Unicef, in its very recent focus on the currently particularly ‘hot’ areas, highlights how from 7 October to 15 November in the Gaza Strip, 4,609 children were killed and over 9,000 injured. In Ukraine, however, as of October 8, more than 1,750 children have lost their lives or suffered injuries. Finally, in Syria, after over 12 years of conflict, 7 million minors require humanitarian assistance, while Sudan achieves the sad record of the largest crisis of displaced children in the world: 3 million.

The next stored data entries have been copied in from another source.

-- ==== Sys2Proof/Machine/Venues.lean ====
section
/-! DEFINITION. Venue records: the settings of R4, the block-boundary work of a venue record (R8, R14), and the
venue commands (R15 to R19). -/

namespace Sys2Proof.Machine

/-! ### Settings (R4) -/

/-- The settings a request gives. -/
structure SettingsGiven where
  target : Option Nat
  budget : Option Nat
  allowance : Option Nat
  attempts : Option Nat
  pathTimeout : Option Nat
  lossTime : Option Nat
  deriving DecidableEq, Repr

def VenueOpenGiven (a : VenueOpenArgs) : SettingsGiven :=
  ⟨a.target, a.budget, a.allowance, a.attempts, a.pathTimeout, a.lossTime⟩

def VenueSetGiven (a : VenueSetArgs) : SettingsGiven :=
  ⟨a.target, a.budget, a.allowance, a.attempts, a.pathTimeout, a.lossTime⟩

/-- R4: the highest T that a window of `w` cells admits. -/
def windowLimit (w : Nat) : Nat := (w - 4) * 96

/-- R4: the highest T of a venue whose circuits have these window sizes. -/
def targetMax (windows : List Nat) : Nat := windows.foldl (fun m w => min m (windowLimit w)) 48768

/-- R4: the highest R for the T in force. -/
def budgetMax (target : Nat) : Nat := min 250 (max 1 (target / 96 - 1))

/-- A clamped setting: given, or left as it is. -/
def clampOr (lo hi old : Nat) : Option Nat → Nat
  | none => old
  | some n => clampNat lo hi n

/-- A given value was not stored as it was given. -/
def wasClamped (stored : Nat) : Option Nat → Bool
  | none => false
  | some n => n != stored

/-- R4: the settings stored. T is clamped first, and R against the T stored. -/
def Settings.store (old : Settings) (g : SettingsGiven) (tMax : Nat) : Settings :=
  let t := clampOr 480 tMax old.target g.target
  { target := t
    budget := match g.budget with
      | some r => clampNat 1 (budgetMax t) r
      | none => if g.target.isSome then clampNat 1 (budgetMax t) old.budget else old.budget
    allowance := clampOr 0 20 old.allowance g.allowance
    attempts := clampOr 0 2 old.attempts g.attempts
    pathTimeout := clampOr 10 1000 old.pathTimeout g.pathTimeout
    lossTime := clampOr 1 60 old.lossTime g.lossTime }

/-- R4: CLAMPED: a value given was clamped, or a new T lowered the R in force (log 17). -/
def Settings.clamped (old : Settings) (g : SettingsGiven) (new : Settings) : Bool :=
  wasClamped new.target g.target || wasClamped new.budget g.budget ||
  (g.budget.isNone && decide (new.budget < old.budget)) ||
  wasClamped new.allowance g.allowance || wasClamped new.attempts g.attempts ||
  wasClamped new.pathTimeout g.pathTimeout || wasClamped new.lossTime g.lossTime

/-- The settings of R4 as responses carry them. -/
def settingsBytes (x : Settings) : List Byte :=
  u16 x.target ++ u8 x.budget ++ u8 x.allowance ++ u8 x.attempts ++ u16 x.pathTimeout ++ u16 x.lossTime

/-- A venue's settings as VENUE_OPEN and VENUE_SET report them, in the order their requests list them
(R15, R16, log 9). -/
def venueSettings (ve : Venue) : List Byte :=
  u16 ve.key.toNat ++ noneByte ve.pathA.port ++ noneByte ve.pathB.port ++ settingsBytes ve.settings

namespace State

/-- The window sizes of a venue's circuits. -/
def windowsOf (s : State) (v : Fin 24) : List Nat := (s.venue v).circuits.map fun c => (s.circuit c).window

/-- Another venue than `but` that is open holds the key (R2). -/
def keyTaken (s : State) (key : BitVec 16) (but : Option (Fin 24)) : Bool :=
  allVenues.any fun v => (s.venue v).isOpen && (s.venue v).key == key && some v != but

/-- The lowest-numbered FREE venue record (R15). -/
def freeVenue (s : State) : Option (Fin 24) := allVenues.find? fun v => !(s.venue v).isOpen

/-! ### Block-boundary work -/

/-- R8: the block boundary counts the venue's HOLDOVER: not the boundary at which it was entered. -/
def holdoverCounts (s : State) (v : Fin 24) : Bool :=
  (s.venue v).state == .holdover && (s.venue v).holdoverSince != some s.blockCount

/-- R8: the count reaches the loss time at this boundary. -/
def lossExpires (s : State) (v : Fin 24) : Bool :=
  s.holdoverCounts v && decide (1000 * (s.venue v).settings.lossTime ≤ (s.venue v).holdoverElapsed + 1)

/-- R8: the HOLDOVER count of a venue at a block boundary. -/
def holdoverCount (s : State) (v : Fin 24) : State :=
  if s.lossExpires v then s.unseat v
  else if s.holdoverCounts v then
    s.modVenue v fun ve => { ve with holdoverElapsed := ve.holdoverElapsed + 1 }
  else s

/-- R14: the announced list expires at this boundary. -/
def announceExpires (s : State) (v : Fin 24) : Bool :=
  (s.venue v).isOpen && (s.venue v).announceAge.any fun a => decide (Config.announceLife ≤ a + 1)

/-- R14: the age of a venue's announced list at a block boundary. -/
def announceAge (s : State) (v : Fin 24) : State :=
  if s.announceExpires v then s.modVenue v fun ve => { ve with announced := [], announceAge := none }
  else if (s.venue v).isOpen then
    s.modVenue v fun ve => { ve with announceAge := ve.announceAge.map fun a => a + 1 }
  else s

/-! ### Retiring -/

/-- R18: the circuits of a list freed front to back, and the output slot references removed. -/
def freeAll (s : State) (cs : List (Fin 128)) : State × Nat :=
  cs.foldl (fun acc c => (acc.1.freeRecord c, acc.2 + acc.1.references c)) (s, 0)

/-- R17: the venue leaves every talkback source's target set. -/
def untarget (s : State) (v : Fin 24) : State :=
  { s with sources := s.sources.map fun (x : Source) =>
      { x with targets := x.targets &&& ~~~(1#24 <<< v.val) } }

/-- R17: the record takes the FREE values of R1, its lane, timebase and health record among them. -/
def closeVenue (s : State) (v : Fin 24) : State := (s.untarget v).setVenue v Venue.free

end State

/-- The body of a VENUE_RETIRE response (R17, R18). -/
def retireReport (freed references : Nat) : List Byte := u8 freed ++ u16 references

/-! ### Commands -/

/-- The port of a path, when a port byte names one. -/
def portArg (p : Nat) : Option (Fin 4) := inTable 4 p

/-- A path DOWN on a port, with nothing learned (R15, R16). -/
def Path.down (p : Fin 4) : Path := { port := some p, state := .down, lastArrival := none, reply := none }

/-- A path bound as a request gives it: DOWN on its port, or ABSENT. -/
def Path.bound : Option (Fin 4) → Path
  | none => Path.absent
  | some p => Path.down p

/-- A port number is given that is above 3. -/
def portBad : Option Nat → Bool
  | none => false
  | some p => decide (3 < p)

/-- R15: the record an accepted VENUE_OPEN sets up. -/
def openedVenue (a : VenueOpenArgs) : Venue :=
  { Venue.free with
    state := .waiting
    key := a.key
    settings := Settings.default.store (VenueOpenGiven a) (targetMax [])
    pathA := Path.bound (a.portA.bind portArg)
    pathB := Path.bound (a.portB.bind portArg)
    timebase := { Timebase.free with rhoP := clampRate (a.rate.getD 0), rhoEff := clampRate (a.rate.getD 0) } }

/-- R15: some setting given to VENUE_OPEN was clamped. -/
def openClamped (a : VenueOpenArgs) : Bool :=
  Settings.default.clamped (VenueOpenGiven a) (openedVenue a).settings ||
  a.rate.any fun r => clampRate r != r

/-- R15. -/
def venueOpen (a : VenueOpenArgs) (s : State) : Answer :=
  refuseIf (a.key == 0 || portBad a.portA || portBad a.portB || a.portA.isNone || a.portA == a.portB)
    .badValue <|
  refuseIf (s.keyTaken a.key none) .duplicateKey <|
  match s.freeVenue with
  | none => .refuse .noCapacity
  | some v =>
    .ok { clamped := openClamped a }
      (u8 v.val ++ venueSettings (openedVenue a) ++ s32 (openedVenue a).timebase.rhoP)
      (s.setVenue v (openedVenue a))

/-- VENUE_OPEN (R15). -/
def execVenueOpen (x : Transfer) (a : VenueOpenArgs) (s : State) : Outcome := request x 0x10 (venueOpen a) s

/-- R16: a path after VENUE_SET: as it is while its port does not change. -/
def Path.rebind (x : Path) : Option (Option Nat) → Path
  | none => x
  | some p => if p.bind portArg = x.port then x else Path.bound (p.bind portArg)

/-- The port of a path after VENUE_SET. -/
def portAfter (x : Path) : Option (Option Nat) → Option Nat
  | none => x.port.map fun p => p.val
  | some p => p

/-- R16: the values VENUE_SET cannot take. -/
def venueSetBad (ve : Venue) (a : VenueSetArgs) : Bool :=
  a.key == some 0 || a.portA.any portBad || a.portB.any portBad || a.portA == some none ||
  ((portAfter ve.pathA a.portA).isSome && portAfter ve.pathA a.portA == portAfter ve.pathB a.portB)

/-- R16: the record an accepted VENUE_SET leaves, before a HOLDOVER that it may cause. -/
def Venue.change (ve : Venue) (a : VenueSetArgs) (tMax : Nat) : Venue :=
  { ve with
    key := a.key.getD ve.key
    settings := ve.settings.store (VenueSetGiven a) tMax
    pathA := ve.pathA.rebind a.portA
    pathB := ve.pathB.rebind a.portB }

/-- R16. -/
def venueSet (venue : Nat) (a : VenueSetArgs) (s : State) : Answer :=
  orBadReference (s.openVenue venue) fun v =>
  refuseIf (venueSetBad (s.venue v) a) .badValue <|
  refuseIf (a.key.any fun k => s.keyTaken k (some v)) .duplicateKey <|
  let old := s.venue v
  let new := old.change a (targetMax (s.windowsOf v))
  let t := s.setVenue v new
  let t := if new.pathA = old.pathA && new.pathB = old.pathB then t else t.holdoverIfPathless v
  .ok { clamped := old.settings.clamped (VenueSetGiven a) new.settings } (venueSettings new) t

/-- VENUE_SET (R16). -/
def execVenueSet (x : Transfer) (venue : Nat) (a : VenueSetArgs) (s : State) : Outcome :=
  request x 0x11 (venueSet venue a) s

/-- R17. An option code other than 0 and 1 is refused after R17's own checks (R170); it is not FORCE, so the IN_USE
check is made (log 13). -/
def venueRetire (venue option : Nat) (s : State) : Answer :=
  orBadReference (s.openVenue venue) fun v =>
  refuseIf (!(s.venue v).circuits.isEmpty) .inUse <|
  refuseIf (option != 0) .badValue <|
  .ok {} (retireReport 0 0) (s.closeVenue v)

/-- VENUE_RETIRE without FORCE (R17). -/
def execVenueRetire (x : Transfer) (venue option : Nat) (s : State) : Outcome :=
  request x 0x12 (venueRetire venue option) s

/-- R18. -/
def venueRetireForce (venue : Nat) (s : State) : Answer :=
  orBadReference (s.openVenue venue) fun v =>
  let cs := (s.venue v).circuits
  let freed := s.freeAll cs
  .ok {} (retireReport cs.length freed.2) (freed.1.closeVenue v)

/-- VENUE_RETIRE with FORCE (R18). -/
def execVenueRetireForce (x : Transfer) (venue : Nat) (s : State) : Outcome :=
  request x 0x12 (venueRetireForce venue) s

/-- A path as VENUE_QUERY reports it (R19). -/
def pathReport (p : Path) (b : BlockCount) : List Byte :=
  noneByte p.port ++ u8 (pathStateCode p.state) ++
  maybe 6 (fun (r : Reply) => be 6 r.address.toNat) p.reply ++
  maybe 2 (fun l => u16 (min 65535 (b - l).toNat)) p.lastArrival

/-- The body of VENUE_QUERY (R19). -/
def venueReport (s : State) (v : Fin 24) : List Byte :=
  let ve := s.venue v
  u8 (venueStateCode ve.state) ++ u16 ve.key.toNat ++ settingsBytes ve.settings ++
  pathReport ve.pathA s.blockCount ++ pathReport ve.pathB s.blockCount ++
  counted (fun c => u8 c.val ++ u8 ((s.circuit c).tag.getD 0) ++ u8 (circuitStateCode (s.circuit c).state))
    ve.circuits ++
  counted (fun (e : Announced) => u8 e.tag ++ u8 (kindCode e.kind) ++ u8 e.channels) ve.announced ++
  maybe 2 u16 ve.announceAge ++ u16 ve.holdoverElapsed ++ u8 ve.aheadStreak ++ u8 ve.lateStreak ++
  maybe 4 frameBytes ve.newest

/-- VENUE_QUERY (R19). -/
def execVenueQuery (x : Transfer) (venue : Nat) (s : State) : Outcome :=
  request x 0x13 (fun s => orBadReference (inTable 24 venue) fun v => answer (venueReport s v) s) s

end Sys2Proof.Machine
end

In addition to conflicts, children face many other challenges, which they did not cause and which in fact they suffer without being able to do anything.

Over 1 billion children, almost half of the world’s child population, live in countries at ‘extreme risk’ of suffering from impacts of climate change . A risk that already belongs to the present but which extends its shadow over the future, also posing a question of intergenerational justice: The climate crisis is a crisis of children’s rights.
One in six children in the world lives in extreme poverty. Approximately 333 million children survive on less than $2.15 a day and malnutrition remains one of the main causes of child mortality: over 13.5 million children under 5 years of age risk dying of hunger. Not only that: every day, over 1,000 children under 5 die due to contaminated water.
• An equally important role of wars and global warming is played by health crises. First and foremost, the Covid-19 pandemic has highlighted serious shortcomings in health preparedness throughout the world, not only in poor areas, and has compromised the progress that had been achieved in recent years.
• It’s still. According to Save the Children data, there are 160 million minors between the ages of 5 and 17 imprisoned in prisons. labor exploitation. A problem that concerns beyond in poor countries 20% of the youngest .
• Finally, the rates child marriage have decreased since 1990, but 12 million girls still marry prematurely every year. Without changes, by 2030 another 100 million very young girls will follow this path.

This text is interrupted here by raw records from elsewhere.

-- ==== Sys2Proof/Machine/Control.lean ====
section
/-! DEFINITION. The control port's own transactions (R160, R162, R163), the device commands (R166, R167), and
hardware reset with its release (R165). -/

namespace Sys2Proof.Machine

/-- The body of IDENTIFY (R166). -/
def identity : List Byte :=
  u8 Config.familyCode ++ u16 Config.partCode ++ u8 (Config.revisionLessOne.val + 1) ++
  u8 4 ++ u8 24 ++ u8 128 ++ u8 Config.circuitsPerVenue ++ u16 Config.poolUnits ++ u8 128 ++
  u8 Config.stackDepth ++ u8 16 ++ u8 24 ++ u8 Config.recoveryDepth ++ u16 256

/-- IDENTIFY (R166). -/
def execIdentify (x : Transfer) (s : State) : Outcome := request x 0x01 (answer identity) s

/-- R42: a port at DEVICE_CLEAR: settings and link state kept, counters 0, queue emptied uncounted. -/
def Port.deviceClear (pt : Port) : Port := { pt.clearCounters with queue := [] }

/-- R167: every block at its DEVICE_CLEAR values, the control port holding nothing. The gallery
reference, the port settings, the return block and what lies outside the part are kept. -/
def State.deviceClear (s : State) : State :=
  { State.reset with
    resetLow := s.resetLow
    reference := s.reference
    ports := s.ports.map Port.deviceClear
    returnBlock := s.returnBlock
    keyLow := s.keyLow
    due := s.due
    freeCount := s.freeCount
    pending := s.pending }

/-- DEVICE_CLEAR (R167). -/
def execDeviceClear (x : Transfer) (s : State) : Outcome :=
  request x 0x02 (fun s => .ok {} (blockBytes s.blockCount) s.deviceClear) s

/-- HARDWARE_RESET (R165): RESET_N falls; every block at its hardware-reset values. What lies outside the
part stays: the pin levels, the waiting commands. -/
def State.hardwareReset (s : State) : State :=
  { State.reset with
    resetLow := true
    keyLow := s.keyLow
    freeCount := s.freeCount
    pending := s.pending }

/-- HARDWARE_RESET (R165). -/
def execHardwareReset (s : State) : Outcome := .next s.hardwareReset

/-- RESET_RELEASE (R165): RESET_N rises. -/
def execResetRelease (s : State) : Outcome := .next { s with resetLow := false }

/-- A transaction of the control port is taken: not while RESET_N is low, nor when RESET_N was low at some moment since
its chip select fell (R165). -/
def State.takes (s : State) (cutByReset : Bool) : Bool := !(s.resetLow || cutByReset)

/-- R162: the held response is consumed when every byte of it has been clocked out. -/
def State.clockResponse (s : State) (n : Nat) : State :=
  { s with control :=
    { s.control with held := if s.responseBytes.length ≤ n then none else s.control.held,
                     spiOut := s.misoBytes 2 n } }

/-- RESPONSE transaction (R162): `n` whole bytes clocked after the kind byte. -/
def execResponseTransaction (cutByReset : Bool) (n : Nat) (s : State) : Outcome :=
  .next (if s.takes cutByReset then s.clockResponse n else s)

/-- R163: the status byte is clocked out, and read in full clears the two latches. -/
def State.clockStatus (s : State) (bits : Nat) : State :=
  { s with control :=
    { s.control with responseLost := s.control.responseLost && decide (bits < 8),
                     malformed := s.control.malformed && decide (bits < 8),
                     spiOut := s.misoBytes 3 (bits / 8) } }

/-- STATUS transaction (R163): `bits` bits clocked after the kind byte. -/
def execStatusTransaction (cutByReset : Bool) (bits : Nat) (s : State) : Outcome :=
  .next (if s.takes cutByReset then s.clockStatus bits else s)

/-- R160: a malformed transaction latches its flag and does nothing else. The part drives zeros in its `n` whole bytes. -/
def State.latchMalformed (s : State) (n : Nat) : State :=
  { s with control := { s.control with malformed := true, spiOut := List.replicate n 0 } }

end Sys2Proof.Machine
end

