/-- R83 for one gallery sample, and R82, R86, R87, R88, R90, R94 for a venue step: the read phase advances
48 times, the margin sample is taken from it in ACTIVE, the 256th closes the interval with the loop's
gains and clamps, and the scheduler moves the rate by at most its step. A step of an ACTIVE venue that is neither the
256th of its interval nor under a walk changes its timebase by the advance and the margin sample alone; in HOLDOVER, or with no
frame placed, the step takes no sample and counts an active walk down. The ordinary steps are taken as the oldest work left
over (log 2), with no fade at its end; the events act as the work in which they fall (the model's, log 3), without a fade. -/
def Obligations.VenueStepUpdatesRates : Prop :=
  (∀ (ph : Phase) (rho x : Int), ph.k < 96 → -1073741 ≤ rho → rho ≤ 1073741 →
    x = ph.k * 4294967296 + ph.f.toNat + 4294967296 + rho →
    (x < 96 * 4294967296 → (ph.step rho).nr = ph.nr ∧
      ((ph.step rho).k * 4294967296 + (ph.step rho).f.toNat : Int) = x) ∧
    (96 * 4294967296 ≤ x → (ph.step rho).nr = ph.nr + 1 ∧
      ((ph.step rho).k * 4294967296 + (ph.step rho).f.toNat : Int) = x - 96 * 4294967296)) ∧
  (∀ (s : State) (v : Fin 24) (ph ph' : Phase) (n : FrameNo) (m e p : Int) (tb : Timebase),
    .venueStep v ∈ s.due → tb = (s.venue v).timebase → (s.venue v).state = .active → tb.phase = some ph →
    (∀ c ∈ (s.venue v).circuits, (s.circuit c).state ≠ .closing) →
    (s.venue v).newest = some n → tb.count = 255 → tb.active = false →
    ph' = (fun y : Phase => y.step tb.rhoEff)^[48] ph →
    m = max (-1048576) (min 1048576 (Machine.dist (n + 1) ph'.nr * 96 - ph'.k)) →
    e = max (-4095) (min 4095 ((tb.sum + m) / 256 - (s.venue v).settings.target)) →
    p = (if tb.frozen then tb.rhoP else max (-1073741) (min 1073741
      (tb.rhoP + e * (match tb.loop with | .acquiring => 1024 | .locked => 128)))) →
    ∃ t : State, exec (.intervalUpdate v) s = .next t ∧ t.due = s.due.erase (.venueStep v) ∧
      (t.venue v).timebase.phase = some ph' ∧
      (t.venue v).timebase.rhoT = max (-1048576) (min 1048576
        (e * (match tb.loop with | .acquiring => 32768 | .locked => 8192))) ∧
      (t.venue v).timebase.rhoP = p ∧
      (t.venue v).timebase.rhoEff =
        max (-1073741) (min 1073741 (p + (t.venue v).timebase.rhoT)) ∧
      (t.venue v).timebase.sum = 0 ∧ (t.venue v).timebase.count = 0 ∧
      ((t.venue v).timebase.loop, (t.venue v).timebase.lockRun, (t.venue v).timebase.unlockRun) =
        (match tb.loop with
        | .acquiring => if e.natAbs ≤ 48 then
            (if 15 ≤ tb.lockRun then (LoopState.locked, 0, 0) else (.acquiring, tb.lockRun + 1, tb.unlockRun))
          else (.acquiring, 0, tb.unlockRun)
        | .locked => if 480 < e.natAbs then
            (if 3 ≤ tb.unlockRun then (.acquiring, 0, 0) else (.locked, tb.lockRun, tb.unlockRun + 1))
          else (.locked, tb.lockRun, 0))) ∧
  (∀ (s : State) (v : Fin 24) (tb : Timebase) (gap : Int),
    .venueStep v ∈ s.due → tb = (s.venue v).timebase →
    ((s.venue v).state = .holdover ∨ (s.venue v).state = .active ∧ (s.venue v).newest = none ∧ tb.count < 256) →
    (∀ c ∈ (s.venue v).circuits, (s.circuit c).state ≠ .closing) →
    tb.active = true → tb.countdown = 1 → gap = tb.rhoCmd - tb.rhoP →
    ∃ t : State, exec (.schedulerStep v) s = .next t ∧ t.due = s.due.erase (.venueStep v) ∧
      (t.venue v).timebase.rhoP = (if gap.natAbs ≤ tb.step then tb.rhoCmd
        else if 0 < gap then tb.rhoP + tb.step else tb.rhoP - tb.step) ∧
      (t.venue v).timebase.rhoEff =
        max (-1073741) (min 1073741 ((t.venue v).timebase.rhoP + tb.rhoT)) ∧
      (t.venue v).timebase.rhoT = tb.rhoT ∧ (t.venue v).timebase.rhoCmd = tb.rhoCmd ∧
      (t.venue v).timebase.active = decide (tb.step < gap.natAbs) ∧
      (t.venue v).timebase.countdown = (if gap.natAbs ≤ tb.step then 0 else tb.settle)) ∧
  (∀ (s : State) (ws : List Work) (v : Fin 24) (ph ph' : Phase) (tb : Timebase), s.pending = [] →
    s.due = .venueStep v :: ws → ListLaw s → tb = (s.venue v).timebase → tb.phase = some ph → s.fadesEnding v = [] →
    ph' = (fun y : Phase => y.step tb.rhoEff)^[48] ph →
    (∀ n m, (s.venue v).state = .active → (s.venue v).newest = some n → tb.active = false → tb.count < 255 →
      m = max (-1048576) (min 1048576 (Machine.dist (n + 1) ph'.nr * 96 - ph'.k)) →
      ∃ t : State, step s = .next t ∧ t.due = ws ∧ t.venue v = { s.venue v with
        timebase := { tb with phase := some ph', sum := tb.sum + m, count := tb.count + 1 }
        recovery := (t.venue v).recovery, health := (t.venue v).health }) ∧
    ((s.venue v).state = .holdover ∨ (s.venue v).state = .active ∧ (s.venue v).newest = none ∧ tb.count < 256 →
      tb.active = false ∨ 2 ≤ tb.countdown →
      ∃ t : State, step s = .next t ∧ t.due = ws ∧ t.venue v = { s.venue v with
        timebase := { tb with phase := some ph', countdown := if tb.active then tb.countdown - 1 else tb.countdown }
        recovery := (t.venue v).recovery, health := (t.venue v).health }))

/-- R82, R86, R87, R94: a venue step of an ACTIVE venue without a fade while a scheduler walk is active. Below 256 margin samples the
step adds one and counts the walk down, or at 1 makes its step; at the 256th the interval update leaves the permanent rate alone and sets the trim, and then the
walk counts down, or at 1 moves the permanent rate by at most its step. A step at which neither event falls is taken as the oldest
work left over (log 2), and the events act as the work in which they fall (the model's, log 3). -/
def Obligations.VenueStepUnderWalk : Prop :=
  ∀ (s : State) (v : Fin 24) (ph ph' : Phase) (n : FrameNo) (m e gap : Int) (tb : Timebase),
    .venueStep v ∈ s.due → tb = (s.venue v).timebase → (s.venue v).state = .active → tb.phase = some ph →
    (∀ c ∈ (s.venue v).circuits, (s.circuit c).state ≠ .closing) →
    (s.venue v).newest = some n → tb.active = true → 1 ≤ tb.countdown →
    ph' = (fun y : Phase => y.step tb.rhoEff)^[48] ph →
    m = max (-1048576) (min 1048576 (Machine.dist (n + 1) ph'.nr * 96 - ph'.k)) →
    e = max (-4095) (min 4095 ((tb.sum + m) / 256 - (s.venue v).settings.target)) →
    gap = tb.rhoCmd - tb.rhoP →
    (tb.count = 255 → ∃ t : State, exec (.intervalUpdate v) s = .next t ∧ t.due = s.due.erase (.venueStep v) ∧
      (t.venue v).timebase.phase = some ph' ∧
      (t.venue v).timebase.rhoT = max (-1048576) (min 1048576
        (e * (match tb.loop with | .acquiring => 32768 | .locked => 8192))) ∧
      (t.venue v).timebase.rhoP = (if 2 ≤ tb.countdown then tb.rhoP else if gap.natAbs ≤ tb.step then tb.rhoCmd
        else if 0 < gap then tb.rhoP + tb.step else tb.rhoP - tb.step) ∧
      (t.venue v).timebase.rhoEff = max (-1073741) (min 1073741
        ((t.venue v).timebase.rhoP + (t.venue v).timebase.rhoT)) ∧
      (t.venue v).timebase.active = decide (2 ≤ tb.countdown ∨ tb.step < gap.natAbs) ∧
      (t.venue v).timebase.countdown = (if 2 ≤ tb.countdown then tb.countdown - 1
        else if gap.natAbs ≤ tb.step then 0 else tb.settle) ∧
      (t.venue v).timebase.sum = 0 ∧ (t.venue v).timebase.count = 0) ∧
    (tb.count < 255 → tb.countdown = 1 → ∃ t : State, exec (.schedulerStep v) s = .next t ∧
      t.due = s.due.erase (.venueStep v) ∧ (t.venue v).timebase.phase = some ph' ∧
      (t.venue v).timebase.rhoP = (if gap.natAbs ≤ tb.step then tb.rhoCmd
        else if 0 < gap then tb.rhoP + tb.step else tb.rhoP - tb.step) ∧
      (t.venue v).timebase.rhoT = tb.rhoT ∧
      (t.venue v).timebase.rhoEff = max (-1073741) (min 1073741 ((t.venue v).timebase.rhoP + tb.rhoT)) ∧
      (t.venue v).timebase.active = decide (tb.step < gap.natAbs) ∧
      (t.venue v).timebase.countdown = (if gap.natAbs ≤ tb.step then 0 else tb.settle) ∧
      (t.venue v).timebase.sum = tb.sum + m ∧ (t.venue v).timebase.count = tb.count + 1) ∧
    (∀ ws, s.pending = [] → s.due = .venueStep v :: ws → tb.count < 255 → 2 ≤ tb.countdown →
      ∃ t : State, step s = .next t ∧ t.due = ws ∧ (t.venue v).timebase =
        { tb with phase := some ph', sum := tb.sum + m, count := tb.count + 1, countdown := tb.countdown - 1 })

Children’s rights in Italy

In Italy, according to Save the Children, almost one million four hundred thousand children live in absolute poverty. An less than honorable scenario, confirmed by Eurostat data which highlights how 2.85 million children are exposed to poverty and social exclusion , almost 30% of the total. Not that in Europe the situation is rosier: 1 in 4 minors (19.6 million) are at risk of poverty or social exclusion.
Surely the pandemic has accentuated already existing social issues, making the link between inequalities and health problems even closer: a combination that does not spare minors, who indeed find themselves in a particularly fragile condition. Added to this are cuts to education and early childhood services, and global factors of instability such as the war in Ukraine (now also that in the Gaza Strip) and inflation.

In short, we are far from truly improving the lives, well-being and safety of children in the world and this is why a day like today is also fundamental for spread a culture of protection both in adults, the only ones who can change things, and in children and adolescents, who must be made involved and aware of their rights from an early age so that they can truly have a voice to be heard.